Exercise details >> Only the lines from the one with "z := if takesEdge c then z else c.z" through the end of the data are wanted, copied exactly.

Dataset records >>
theorem setCell_accepted {config : CellConfig} (off : s.line.mode = .offline) (h : r.cell.toNat < 16)
    (spelt : cellConfigOf r = some config) (served : s.cellServed ⟨r.cell.toNat, h⟩ config.mode = true) :
    s.setCell r = (s.updCell ⟨r.cell.toNat, h⟩ (Cell.configure config), .bare .ok) := by
  rw [State.setCell, if_neg (not_not.mpr off), indexOf_of_lt h, spelt]
  exact if_pos served

/-- Settles O14, by the tests of R15 in order; the configuration is read off field by field. -/
theorem setCellConfigures : Obligations.SetCellConfigures := by
  intro r s takes outside
  have spelt {config : CellConfig} : cellConfigOf r = some config ↔ ¬ outside ∧ config = spelledCell r :=
    cellConfigOf_eq_some
  refine ⟨fun on => ?wrongMode, fun off refused => ?range, fun off h config named => ⟨?unserved, ?accepted⟩,
    ⟨fun inside => ⟨_, spelt.mpr ⟨inside, rfl⟩⟩, fun ⟨config, named⟩ => (spelt.mp named).1⟩, fun config named => ?fields⟩
  case wrongMode => rw [exec_setCell takes, State.setCell, if_pos on, Response.bare]
  case range =>
    rw [exec_setCell takes, setCell_refused off, Response.bare]
    intro i config cell named
    rcases refused with high | out
    · rw [indexOf_of_le high] at cell
      cases cell
    · exact absurd out (spelt.mp named).1
  case unserved =>
    rintro ⟨k, j, e, valid, entry, here, unserved⟩
    rw [exec_setCell takes, setCell_refused off, Response.bare]
    intro i other cell again
    obtain rfl := Option.some.inj (named.symm.trans again)
    obtain rfl := Option.some.inj ((indexOf_of_lt h).symm.trans cell)
    rw [← Bool.not_eq_true, cellServed_iff]
    intro served
    exact absurd (served k j e valid entry here) (by rw [unserved]; decide)
  case accepted =>
    intro served
    rw [exec_setCell takes, setCell_accepted off h named (cellServed_iff.mpr served)]
    rfl
  case fields =>
    obtain ⟨-, rfl⟩ := spelt.mp named
    refine ⟨rfl, ?_, ?_, rfl, rfl, ?_⟩
    · simp only [spelledCell, ite_and]
    · simp only [spelledCell]
      split_ifs <;> simp_all
    · simp only [spelledCell, ite_and]

end

/-! ### Edges on the cells -/

section
variable {s t : State} {i : Fin 16} {k : Fin 4} {j : Fin 16}

/-- A qualifying edge shows the input station of an open window that it is there (R57, R59). -/
theorem handEdge_sees {e : Entry} (angle : Half) (evaluated : s.evaluated k = true) (shown : (s.station k j).windowOpen = true)
    (entry : s.entry k j = some e) (input : e.kind.isOutput = false) (bound : e.cell = i) :
    (s.handEdge i angle).station k j = (s.station k j).see e.kind angle := by
  have shown : s.stations[k][j].windowOpen = true := shown
  simp only [State.handEdge, State.station, mapSlots_stations, fin_getElem_mapTable, if_pos evaluated, entry, input, bound,
    shown, Bool.not_false, Bool.true_and, decide_true, if_true]

/-- No other station sees a qualifying edge (R57). -/
theorem handEdge_passes (angle : Half) (h : s.evaluated k = false ∨ (s.station k j).windowOpen = false
      ∨ ∀ e, s.entry k j = some e → e.kind.isOutput = true ∨ e.cell ≠ i) :
    (s.handEdge i angle).station k j = s.station k j := by
  simp only [State.handEdge, State.station, mapSlots_stations, fin_getElem_mapTable]
  split
  · next evaluated =>
    rw [fin_getElem_mapTable]
    split
    · next e entry =>
      refine if_neg fun sees => ?_
      simp only [Bool.and_eq_true, Bool.not_eq_true', decide_eq_true_eq] at sees
      obtain ⟨⟨input, bound⟩, shown⟩ := sees
      rcases h with out | shut | other
      · exact absurd evaluated (by rw [out]; decide)
      · exact absurd shown (Bool.eq_false_iff.mp shut)
      · rcases other e entry with output | elsewhere
        · exact absurd output (by rw [input]; decide)
        · exact elsewhere bound
    · rfl
  · rfl

/-- Whether the change to the level of its pin is one that a cell's edge select takes (R16). -/
def takesEdge (c : Cell) : Bool := c.config.edgeSelect.takes c.pinLevel

/-- A cell as the change to the level of its pin qualifies (R16). -/
def qualifiedCell (z : Capture) (c : Cell) : Cell :=
  { c with
    level := c.pinLevel, filterTimer := none
    z := if takesEdge c then z else c.z
    event := if takesEdge c then true else c.event
    overrun := if takesEdge c then c.overrun || c.event else c.overrun }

Solution to the problem >>
    z := if takesEdge c then z else c.z
    event := if takesEdge c then true else c.event
    overrun := if takesEdge c then c.overrun || c.event else c.overrun }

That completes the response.